Created attachment 353922 [details] Network Trace file I'm attaching a network trace that shows the reproduced problem. Packets 65, 70, and 73 contain the READDIRPLUS packets that are used to populate the readdir cache. The client indeed lists all 50 entries: $ ls /mnt/readdir f.1 f.13 f.17 f.20 f.24 f.28 f.31 f.35 f.39 f.42 f.46 f.5 f.8 f.10 f.14 f.18 f.21 f.25 f.29 f.32 f.36 f.4 f.43 f.47 f.50 f.9 f.11 f.15 f.19 f.22 f.26 f.3 f.33 f.37 f.40 f.44 f.48 f.6 f.12 f.16 f.2 f.23 f.27 f.30 f.34 f.38 f.41 f.45 f.49 f.7 As noted before, the instrumented client artificially invalidates the second page of the cache, forcing a subsequent 'ls' to issue an over-the-wire READDIRPLUS request for cookie '22' in packet 77. Notice that the server replies with 21 entries (one short than in packet 70). This is legal though. The client should then issue a follow up READDIRPLUS request with cookie '43'. Instead, the client uses the cached contents for the next page, missing entry f.47 altogether. labiaga@royalflush$ ls /mnt/readdir f.1 f.13 f.17 f.20 f.24 f.28 f.31 f.35 f.39 f.42 f.46 f.50 f.9 f.10 f.14 f.18 f.21 f.25 f.29 f.32 f.36 f.4 f.43 f.48 f.6 f.11 f.15 f.19 f.22 f.26 f.3 f.33 f.37 f.40 f.44 f.49 f.7 f.12 f.16 f.2 f.23 f.27 f.30 f.34 f.38 f.41 f.45 f.5 f.8
Created attachment 356164 [details] patchset -- backport 2 fixes to code that calls invalidate_inode_pages2 Initial stab at a patchset to fix this. In addition to the patch that Ricardo pointed out, this backports an earlier patch that makes the code deal correctly with invalidate_inode_pages2 failures. I suspect that that change is not really needed to fix this issue, but it seems reasonable and it makes the other patch apply cleanly.
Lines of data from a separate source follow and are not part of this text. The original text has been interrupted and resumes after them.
-- ==== Sys2Proof/Tests/Slice0.lean ====
section
/-! SUPPORT. Sys2Proof/Tests/Slice0.lean: the words of the Sage instructions written out from the spec's tables, a state that meets the
hypotheses of each statement (wit_…), well-formed and ill-formed commands (wf_…), and the spec's own worked examples (test_…). -/

open Sys2Proof Sys2Proof.Machine

namespace Sys2Proof.Tests

-- The elaboration of one test at a time keeps the memory small.
set_option Elab.async false

/-- A READY thread that may issue, its trap vector at 0x100. -/
def tThr : Thread := { st := .ready, slice := 512, tvec := 0x100 }

/-- Node 0 in SERVICE, its engine running, with the given node contents, thread 0 and word at index 0. -/
def tNode (n : Node) (x : Thread) (w : Nat) : State :=
  { State.reset with mode := .service }.setNd 0
    { n with core := { n.core with threads := [(0, x)], prog := memWrite [] 0 w 4, stopped := false } }

/-- Thread 0 of node 0. -/
def t0 : Thr := ⟨.node 0, 0⟩

/-- What `Issues` asks, in a form that decides. -/
def issuesB (s : State) (t : Thr) (o : Op) (w : Reg32) : Bool :=
  s.mayIssue t && decide (s.fetch t.core (s.thr t).pc = (w, Ecc.good)) && decide (opOf w = some o)
    && decide (o.wordFault t.core (s.thr t) w = none)

theorem issuesB_iff {s : State} {t : Thr} {o : Op} {w : Reg32} (h : issuesB s t o w = true) : Issues s t o w := by
  simp only [issuesB, Bool.and_eq_true, decide_eq_true_eq] at h
  exact ⟨h.1.1.1, h.1.1.2, h.1.2, h.2⟩

/-- What `MayTrap` asks, in a form that decides. -/
def trapB (s : State) (t : Thr) (cause : Nat) : Bool :=
  !(s.thr t).trapActive && pcIn t.core ((s.thr t).tvec.toNat + 8 * cause) && (s.thr t).sb.all fun e => !e.parBad

theorem trapB_iff {s : State} {t : Thr} {cause : Nat} (h : trapB s t cause = true) : MayTrap s t cause := by
  simp only [trapB, Bool.and_eq_true, Bool.not_eq_true', List.all_eq_true] at h
  exact ⟨h.1.1, h.1.2, fun e he => by simpa using h.2 e he⟩

/-- Flow privilege, a bound tracker 5 and the given registers. -/
def tFlow (g : SMap Word) : Thread := { tThr with trk := some 5, g := g }

/-- The straps of four quadrants with 8 GiB of block memory, taken. -/
def tStrap (s : State) : State := s.setRaw HA_STRAP 0x80BC0
/-- A word of `e` for a word table entry. -/
def b32 (w : Nat) : Reg32 := BitVec.ofNat 32 w
/-- A map that lists one value under the first keys. -/
def tFull {α : Type} (n : Nat) (v : α) : SMap α := (List.range n).map fun i => (i, v)
theorem tFull_get {α : Type} (d : Nat → α) (n : Nat) (v : α) (k : Nat) (h : k < n) : smGet d (tFull n v) k = v := by
  have key : ∀ l : List Nat, k ∈ l → smGet d (l.map fun i => (i, v)) k = v := by
    intro l
    induction l with
    | nil => intro h; cases h
    | cons a l ih =>
      intro h
      by_cases e : k = a
      · simp [smGet, e]
      · rw [List.mem_cons] at h
        simp [smGet, e, ih (h.resolve_left e)]
  exact key _ (List.mem_range.mpr h)

/-- A word of format R: op, rd, rs1, rs2, func (Table 7.7). -/
def wR (op rd rs1 rs2 func : Nat) : Nat := op * 2 ^ 26 + rd * 2 ^ 21 + rs1 * 2 ^ 16 + rs2 * 2 ^ 11 + func
/-- A word of format I, S, B or C: op, two registers, 16 bits. -/
def wI (op rd rs1 imm : Nat) : Nat := op * 2 ^ 26 + rd * 2 ^ 21 + rs1 * 2 ^ 16 + imm

/-- A word for every mnemonic, written out from Tables 7.9 to 7.14c: opcode, function and the operand fields in use. -/
def aluWords : List (Op × Nat) :=
  [(.add, wR 0 3 1 2 0), (.sub, wR 0 3 1 2 1), (.and, wR 0 3 1 2 2), (.or, wR 0 3 1 2 3), (.xor, wR 0 3 1 2 4), (.sll, wR 0 3 1 2 5),
   (.srl, wR 0 3 1 2 6), (.sra, wR 0 3 1 2 7), (.slt, wR 0 3 1 2 8), (.sltu, wR 0 3 1 2 9), (.mul, wR 0 3 1 2 10),
   (.hslot, wR 0 3 1 0 11), (.popc, wR 0 3 1 0 12), (.clz, wR 0 3 1 0 13), (.movf, wR 0 3 0 7 14)]
def immWords : List (Op × Nat) :=
  [(.addi, wI 1 3 1 0xFFFF), (.andi, wI 2 3 1 0x8001), (.ori, wI 3 3 1 0x8001), (.xori, wI 4 3 1 0x8001), (.slli, wI 5 3 1 63),
   (.srli, wI 6 3 1 63), (.srai, wI 7 3 1 63), (.slti, wI 8 3 1 0xFFFF), (.sltiu, wI 9 3 1 0xFFFF), (.orsh, wI 10 3 1 0x8001),
   (.ext, wI 11 3 1 (60 * 2 ^ 10 + 3 * 2 ^ 4)), (.ins, wI 12 3 1 (60 * 2 ^ 10 + 3 * 2 ^ 4))]
def brWords : List (Op × Nat) :=
  [(.beq, wI 0x10 1 2 16), (.bne, wI 0x11 1 2 16), (.blt, wI 0x12 1 2 16), (.bge, wI 0x13 1 2 16), (.bltu, wI 0x14 1 2 16),
   (.bgeu, wI 0x15 1 2 16), (.bbs, wI 0x16 1 0 16), (.bbc, wI 0x17 1 0 16), (.jal, wI 0x18 3 0 16), (.jalr, wI 0x19 3 1 16)]
def memWords : List (Op × Nat) :=
  [(.ld8, wI 0x20 3 1 16), (.ld16, wI 0x21 3 1 16), (.ld32, wI 0x22 3 1 16), (.ld64, wI 0x23 3 1 16), (.st8, wI 0x24 3 1 16),
   (.st16, wI 0x25 3 1 16), (.st32, wI 0x26 3 1 16), (.st64, wI 0x27 3 1 16), (.amoSwap, wR 0x28 3 1 2 0), (.amoAdd, wR 0x28 3 1 2 1),
   (.amoOr, wR 0x28 3 1 2 2), (.amoAnd, wR 0x28 3 1 2 3), (.amoCas, wR 0x28 3 1 2 4)]
def arrWords : List (Op × Nat) :=
  [(.lbm, wR 0x2B 0 1 2 0), (.lba, wR 0x2B 3 0 0 1), (.lbf, wR 0x2B 0 1 0 2), (.lbld, wR 0x2B 3 1 7 3), (.lbst, wR 0x2B 3 1 7 4),
   (.lbmask, wR 0x2B 3 1 0 5), (.lbstat, wR 0x2B 3 1 0 6), (.sfl, wR 0x34 3 1 0 0), (.sfa, wR 0x34 3 1 0 1), (.sfu, wR 0x34 3 1 2 2),
   (.sfrd, wR 0x34 3 1 0 3), (.sfsec, wR 0x34 3 1 0 4), (.talloc, wR 0x35 3 1 2 0), (.tfind, wR 0x35 3 1 0 1),
   (.tchain, wR 0x35 3 1 0 2), (.tfree, wR 0x35 0 0 0 3), (.trd, wR 0x35 3 0 1 4), (.twr, wR 0x35 0 1 6 5), (.trdx, wR 0x35 3 1 0 6),
   (.plk, wR 0x36 3 1 0 0)]
def ctlWords : List (Op × Nat) :=
  [(.sendSnp, wR 0x30 3 1 2 0), (.sendMrd, wR 0x30 0 1 2 1), (.sendMwr, wR 0x30 0 1 2 2), (.sendRsp, wR 0x30 0 1 2 3),
   (.sendMgt, wR 0x30 0 1 2 4), (.wait, wI 0x31 0 8 16), (.endH, wR 0x32 0 0 0 0), (.cbar, wR 0x38 3 0 0 0), (.cbarT, wR 0x38 3 0 0 1),
   (.yieldT, wR 0x38 0 0 0 2), (.rte, wR 0x38 0 0 0 4), (.trap, wI 0x39 0 0 0xABCD), (.crr, wI 0x3A 3 0 0x106), (.crw, wI 0x3B 0 1 7)]
def sageWords : List (Op × Nat) := aluWords ++ immWords ++ brWords ++ memWords ++ arrWords ++ ctlWords

/-- Every mnemonic has its word, and the word spells it with no unused bit set. -/
theorem test_words : ∀ e ∈ sageWords, opOf (BitVec.ofNat 32 e.2) = some e.1 ∧ e.2 &&& e.1.unused = 0 := by decide +kernel
theorem test_words_all : sageWords.length = 84 ∧ (sageWords.map (·.1)).Nodup := by decide +kernel

/-- Each of them issues on an engine at supervisor privilege, with somewhere to go on. -/
theorem wit_issues : ∀ e ∈ sageWords, Issues (tNode {} { tThr with priv := true } e.2) t0 e.1 (BitVec.ofNat 32 e.2) ∧
    Passes (tNode {} { tThr with priv := true } e.2) t0 1 := by
  intro e he
  have k : ∀ e ∈ sageWords, issuesB (tNode {} { tThr with priv := true } e.2) t0 e.1 (BitVec.ofNat 32 e.2) = true ∧
      (pcIn t0.core 1 = true ∧ bt ((tNode {} { tThr with priv := true } e.2).thr t0).tc 1 = false) := by decide +kernel
  exact ⟨issuesB_iff (k e he).1, (k e he).2⟩

/-- BRANCHES: a branch taken and one not taken, backwards and forwards. -/
theorem wit_branches : (∀ e ∈ brWords.take 6, Issues (tNode {} { tThr with pc := 0, g := [(1, 5), (2, 5)] } e.2) t0 e.1 (BitVec.ofNat 32 e.2)) ∧
    Passes (tNode {} tThr 0) t0 16 ∧ Passes (tNode {} tThr 0) t0 1 := by
  have k : ∀ e ∈ brWords.take 6, issuesB (tNode {} { tThr with pc := 0, g := [(1, 5), (2, 5)] } e.2) t0 e.1 (BitVec.ofNat 32 e.2) = true := by
    decide +kernel
  exact ⟨fun e he => issuesB_iff (k e he), ⟨by decide +kernel, by decide +kernel⟩, by decide +kernel, by decide +kernel⟩

/-- JUMPS: a target inside and one outside the program space, the vector inside. -/
theorem wit_jumps : (∀ g : Word, g = 0x200 ∨ g = 0xFFFFFF →
      Issues (tNode {} { tThr with g := [(1, g)] } (wI 0x19 3 1 16)) t0 .jalr (BitVec.ofNat 32 (wI 0x19 3 1 16))) ∧
    Passes (tNode {} tThr 0) t0 0x210 ∧ pcIn t0.core 0x100000F = false ∧ MayTrap (tNode {} tThr 0) t0 5 := by
  refine ⟨fun g h => ?_, ⟨by decide +kernel, by decide +kernel⟩, by decide +kernel, by decide +kernel, by decide +kernel⟩
  rcases h with rfl | rfl <;> exact issuesB_iff (by decide +kernel)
Ricardo, Any chance you could pass along your fault injection patch so we can use it to verify the fix here? I'd also appreciate your opinion on the possible patchset in comment #3.
I'm also trying to determine why the fix for bug 364351 doesn't help this. It seems like we should be getting an iput on the dir since you're doing multiple ls's with the reproducer in comment #2.
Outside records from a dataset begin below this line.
/-- The fields of an instruction beside its guard are legal. DEDUCED (log 120): jr, ret and jcall (R90), ifpf (R91), vldq and
vstq (R206), vbind (R207) and wait (R268) forbid no modifier, so SWZ is legal on each of their sources, and NEG and ABS on the
comparison value of a signed wait (R24). -/
def Instr.formOk : Instr → Bool
  | .nop _ | .pad _ => true
  | .br _ d => dispOk d
  | .brl _ d => dispOk d
  | .bc _ r n _ b d => relOk r n && b.isSi && dispOk d
  | .dbnz _ d disp => decide (d ≠ 0) && dispOk disp
  | .call _ _ d => dispOk d
  | .calll _ _ d => dispOk d
  | .jcall .. | .jr .. | .ret .. => true
  | .ifpf _ l _ b => decide (l ≠ 0) && (b.isS || b.isImm) && b.swzOnly
  | .add _ o | .sub _ o | .mul _ o | .div _ o | .shl _ o => sopsOk true true o
  | .mulh _ o | .rem _ o | .min _ o | .max _ o | .and _ o | .or _ o | .xor _ o | .andn _ o
  | .shr _ o | .sra _ o | .rot _ o => sopsOk false true o
  | .addi _ o _ =>
      o.fmt.scalar && o.d.isSq && o.d.plain && o.a.isSq && o.a.modsInt o.fmt
        && (o.b.isSq || o.b.isNone) && o.b.modsInt o.fmt
  | .clz _ o | .ctz _ o | .popc _ o => sops1Ok Fmt.scalar o
  | .bfx _ o p l => bfOk Operand.isSq o p l
  | .bfi _ o p l => bfOk Operand.isS o p l
  | .sext _ o => sops1Ok (fun f => decide (f = .i8) || decide (f = .i16) || decide (f = .i32)) o
  | .zext _ o => sops1Ok (fun f => decide (f = .n8) || decide (f = .n16) || decide (f = .n32)) o
  | .li _ d b => d.isSqp && b.isImm
  | .lih _ _ b => b.isImm
  | .mov _ d a => (d.isSq || d.isP) && d.plain && (a.isSq || a.isP) && a.swzOnly
  | .lea _ _ _ b _ _ => b.isSi
  | .cmp _ r n _ _ b => relOk r n && b.isSii
  | .sel _ d a b _ _ => d.isSqp && a.isSq && a.swzOnly && (b.isSq || b.isImm14) && b.swzOnly
  | .pand .. | .por .. | .pxor .. | .pnot .. => true
  | .getsr _ d i => d.isSqp && srAssigned i
  | .putsr _ i a => a.isSqp && srAssigned i && !srReadOnly i
  | .ld _ f d _ b | .st _ f d _ b => f.scalar && d.isSqp && b.isSii
  | .ldAq _ f _ d _ b | .stRl _ f _ d _ b => f.scalar && d.isSqp && b.isSi
  | .ldx _ f d _ _ _ => f.scalar && d.isSqp
  | .prf _ _ b => b.isSi
  | .vadd _ o | .vsub _ o | .vabsd _ o => v2Ok Fmt.ia true false false false o
  | .vmul _ o => v2Ok Fmt.ia true true false false o
  | .vmulh _ o => v2Ok Fmt.ia false true false false o
  | .vmadd _ o => v2Ok Fmt.ia true true false true o
  | .vmin _ o | .vmax _ o | .vavg _ o | .vand _ o | .vor _ o | .vxor _ o | .vandn _ o =>
      v2Ok Fmt.ia false false false false o
  | .vshr _ o | .vsra _ o => vshiftOk false o
  | .vshl _ o => vshiftOk true o
  | .vcmp _ o => vcmpOk Fmt.ia o
  | .vsel _ o => v2Ok Fmt.vector false false false false o && o.x.msk && !o.x.mz
  | .vmov _ o => v1Ok (fun f _ => f.vector) (fun _ a => a.isVec) false o
  | .vbcast _ o => v1Ok (fun f _ => f.vector) (fun _ a => a.isScal) false o
  | .vid _ o => v1Ok (fun f _ => f.ia) (fun _ a => a.isNone) false o && !o.x.msk
  | .vclz _ o | .vpopc _ o => v1Ok (fun f _ => f.ia) (fun _ a => a.isVec) false o
  | .vdot4 _ o => v2Ok (fun f => decide (f = .i8x4)) true false false true o
  | .vfadd _ o | .vfsub _ o | .vfdiv _ o => v2Ok Fmt.fa false false true false o && !o.x.wd
  -- R119 gives class 111 in B to vfsqrt alone, so vfrnd carries a B that it does not use. DEDUCED (log 20), safe
  | .vfscl _ o | .vfrnd _ o => v2Ok Fmt.fa false false true false o && !o.x.wd
  | .vfmul _ o => v2Ok Fmt.fa false true true false o
  | .vfma _ o => v2Ok Fmt.fa false true true true o
  | .vfmin _ o | .vfmax _ o => v2Ok Fmt.fa false false false false o
  | .vfcmp _ o => vcmpOk Fmt.fa o
  | .vfsqrt _ o => v1Ok (fun f _ => f.fa) (fun _ a => a.isVec) true o
  | .vfrcp _ o | .vfrsq _ o | .vfexp2 _ o | .vflog2 _ o => v1Ok (fun f _ => f.fa) (fun _ a => a.isVec) false o
  | .vxch _ o =>
      v1Ok (fun f _ => f.vector) (fun _ a => a.isVec) false { o with x := { o.x with sel := 0 } }
        && decide (o.x.sel.toNat ≤ 12)
  | .vperm _ o =>
      o.fmt.vector && !o.sat && o.d.isVec && o.a.isVec && o.b.isVec && o.x.maskOnly && vmodsOk o.fmt o
        && o.b.modsVec false false
  | .vslide _ o =>
      o.fmt.vector && !o.sat && o.d.isVec && o.a.isVec && o.b.isScal && o.x.maskOnly && o.d.plain
        && o.a.modsVec false (o.fmt.signed || o.fmt.isFloat) && o.b.modsVec false true
  | .vcompress _ o | .vexpand _ o =>
      v1Ok (fun f _ => f.vector) (fun _ a => a.isVec) false o && o.x.msk && (o.x.mz || o.d.isV)
  | .vred _ o =>
      (o.fmt.ia || o.fmt.fa) && (!o.sat || (o.fmt.ia && decide (o.x.sel = 0))) && o.d.isRedD && o.a.isVec
        && o.b.isNone && vmodsOk o.fmt o && o.x.base && !o.x.mz && decide (o.x.aux = 0) && !o.x.wd
        && decide (o.x.sel.toNat ≤ (if o.fmt.fa then 2 else 5)) && decide (o.x.rm ≠ 4)
        && (decide (o.x.rm = 0) || (o.fmt.fa && decide (o.x.sel = 0)))
  | .vredsc _ o =>
      o.fmt.fa && !o.sat && o.d.isRedD && o.a.isVec && o.b.isV && vmodsOk o.fmt o
        && o.b.modsVec false false && o.x.round && !o.x.mz && !o.x.wd
  | .vdot _ o =>
      o.fmt.fa && !o.sat && o.d.isRedD && o.a.isVec && o.b.isVec && vmodsOk o.fmt o && o.x.round && !o.x.mz && !o.x.wd
  | .vcvt _ o => cvtOk cvtPair true o
  | .vpack _ o => cvtOk (fun d s => d.packed && s.npv) true o
  | .vunpack _ o => cvtOk (fun d s => d.npv && s.packed) false o
  | .mand .. | .mor .. | .mnot .. => true
  | .mpopc _ d _ x | .mfirst _ d _ x =>
      d.isSqp && x.base && !x.mz && decide (x.rm = 0) && decide (x.aux = 0) && !x.wd && decide (x.sel.toNat < 4)
  | .vld _ o => vmemOk false false false o
  | .vlds _ o => vmemOk false true false o
  | .vldx _ o => vmemOk true false false o
  | .vst _ o => vmemOk false false true o
  | .vsts _ o => vmemOk false true true o
  | .vstx _ o => vmemOk true false true o
  | .vldq _ f _ _ b | .vstq _ f _ _ b => f.vmem && (b.isS || b.isImm14) && b.swzOnly
  | .vbind _ f sc dir _ _ => f.vmem && (!sc || (!dir && (decide (f = .e4m3) || decide (f = .e5m2))))
  | .vunbind .. => true
  | .stmap _ _ _ _ b | .stwb _ _ b | .stdrop _ _ b => b.isSi
  | .setts _ wf m n k => wf.weight && m.isSi && n.isSi && k.isSi
  | .wfmt _ wf _ a => wf.weight && (if wf = .vq2 then a.isS && a.plain else a.isNone)
  | .wload _ _ _ b _ => b.isSi
  | .mscale _ _ _ b _ => b.isSi
  | .mzero .. | .maccLd .. => true
  | .mova _ f sat _ _ rm _ =>
      (decide (f = .i32) || decide (f = .f32) || decide (f = .f16) || decide (f = .bf16))
        && (!sat || decide (f = .f16) || decide (f = .bf16))
        && decide (rm ≠ 4) && decide (rm ≠ 5) && decide (rm ≠ 6) && (decide (f ≠ .f32) || decide (rm = 7))
  | .mma _ f _ _ b _ => f.weight && decide (f ≠ .vq2) && b.isSi
  | .mwait .. => true
  | .mstat _ d _ => d.isSqp
  | .amo _ op _ f d _ b _ =>
      (decide (f = .i32) || decide (f = .i64) || decide (f = .n32) || decide (f = .n64))
        && d.isSqp && (decide (op ≠ 7) || d.isS) && b.isSqi
  | .vamo _ op _ f _ _ _ mk mn _ _ =>
      (decide (f = .i32) || decide (f = .n32) || (decide (f = .f32) && decide (op.toNat ≤ 2)))
        && decide (op.toNat ≤ 5) && (mk || decide (mn = 0))
  | .barInit _ a b => a.isSqi && b.isSii
  | .barArrive _ d a b => d.isSqp && a.isSqi && (b.isSii || b.isNone)
  | .barExpect _ a b => a.isSqi && (b.isSii || b.isNone)
  | .barWait _ a b => a.isSqi && b.isSqi
  | .barTest _ d a => d.isSqp && a.isSqi
  | .semTas _ a | .semClr _ a => a.isSi
  | .crLd _ d a => d.isSqp && a.isSi
  | .crSt _ a b => a.isSi && b.isSqii
  | .fnc .. => true
  | .wait _ r n d _ b _ _ => relOk r n && d.isSqp && (b.isSq || b.isImm14) && b.modsVec false (!n)
  | .push _ d _ b | .cpwp _ d _ b => d.isSqp && b.isSqii
  | .pop _ d _ | .peek _ d _ | .qlen _ d _ => d.isSqp
  | .zloop .. => true
  | .lnch _ d _ => d.isSqp
  | .ipurge _ _ b => b.isSii
  | .setvl _ f d b => f.vector && d.isSqp && b.isSqii
  | .vfetch _ _ d => dispOk d
  | .vpret _ => true
  | .farmNext _ d _ _ => decide (d ≠ 0)
  | .lprec _ d a len nc k0 k1 k2 k3 tr => lprecOk d a len nc k0 k1 k2 k3 tr
  | .lpend _ | .lpjoin _ | .treqFixed .. | .trel .. => true
  | .treqNeg _ _ d | .treqPool _ _ _ d => dispOk d
  | .doffretFinished _ | .doffretSummarised _ | .doffretRefused _ | .yield _ => true
  | .trap _ b | .ecall _ b => b.isSii
  | .tret _ | .halt _ | .sync _ => true
  | .brk _ b => b.isImm14 || b.isNone
  | .wmark _ d | .tsc _ d => d.isSqp
  | .cnt _ d a => d.isSqp && a.isSqi
  | _ => false

/-- The guard is not the negation of p0 (R18), and bit 71 is a hint in a memory instruction only (R21). -/
def Ctl.ok (mem : Bool) (c : Ctl) : Bool := !(c.neg && decide (c.p = 0)) && (mem || !c.chl)

/-- A legal instruction word (R35). -/
def Instr.wf (i : Instr) : Bool :=
  match i.ctl? with
  | some c => c.ok i.isMem && i.formOk
  | none => false

end Sys2Proof
end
(In reply to comment #4) > Ricardo, > Any chance you could pass along your fault injection patch so we can use it > to verify the fix here? The client side is pretty simple. The diffs are from a pNFS git (2.6.31) tree but hopefully make sense in a vanilla 2.6.31 context. The first nfs_readdir_filler() change simply backs out the fix and brings it to the equivalent RHEL5.3 behavior. The nfs_do_filldir() changes invalidate the second page, so that a subsequent readdir request will be forced across the wire. $ git diff dir.c diff --git a/fs/nfs/dir.c b/fs/nfs/dir.c index 89f98e9..a765c99 100644 --- a/fs/nfs/dir.c +++ b/fs/nfs/dir.c @@ -208,10 +208,8 @@ int nfs_readdir_filler(nfs_readdir_descriptor_t *desc, stru * Note: assumes we have exclusive access to this mapping either * through inode->i_mutex or some other mechanism. */ - if (invalidate_inode_pages2_range(inode->i_mapping, page->index + 1, -1) - /* Should never happen */ - nfs_zap_mapping(inode, inode->i_mapping); - } + if (page->index == 0) + invalidate_inode_pages2_range(inode->i_mapping, PAGE_CACHE_SIZE, unlock_page(page); return 0; error: @@ -404,6 +402,10 @@ int nfs_do_filldir(nfs_readdir_descriptor_t *desc, void *di filldir_t filldir) { struct file *file = desc->file; +/* XXXRLHACK */ + struct inode *inode = file->f_path.dentry->d_inode; +/* XXXRLHACK */ + struct nfs_entry *entry = desc->entry; struct dentry *dentry = NULL; u64 fileid; @@ -439,7 +441,13 @@ int nfs_do_filldir(nfs_readdir_descriptor_t *desc, void *di *desc->dir_cookie = entry->cookie; if (dir_decode(desc) != 0) { desc->page_index ++; +/* XXXRL HACK to test */ +if (desc->page_index == 1) { + printk("Invalidating page 1\n"); + invalidate_inode_pages2_range(inode->i_mapping, 1, 1); +} break; + } if (loop_count++ > 200) { loop_count = 0; Unfortunately, the server side instrumentation was based on ONTAP 8 cluster-mode code. It has not yet been released, and may not be straight forward for you to install inhouse. I see two options: 1) Instrument the Linux NFS server to do the equivalent behavior. 2) Send me a binary (perhaps a virtual machine image) with the fix and the above instrumentation, and I can test it internally. #2 is definitely more expedient. > I'd also appreciate your opinion on the possible > patchset in comment #3. Seems reasonable.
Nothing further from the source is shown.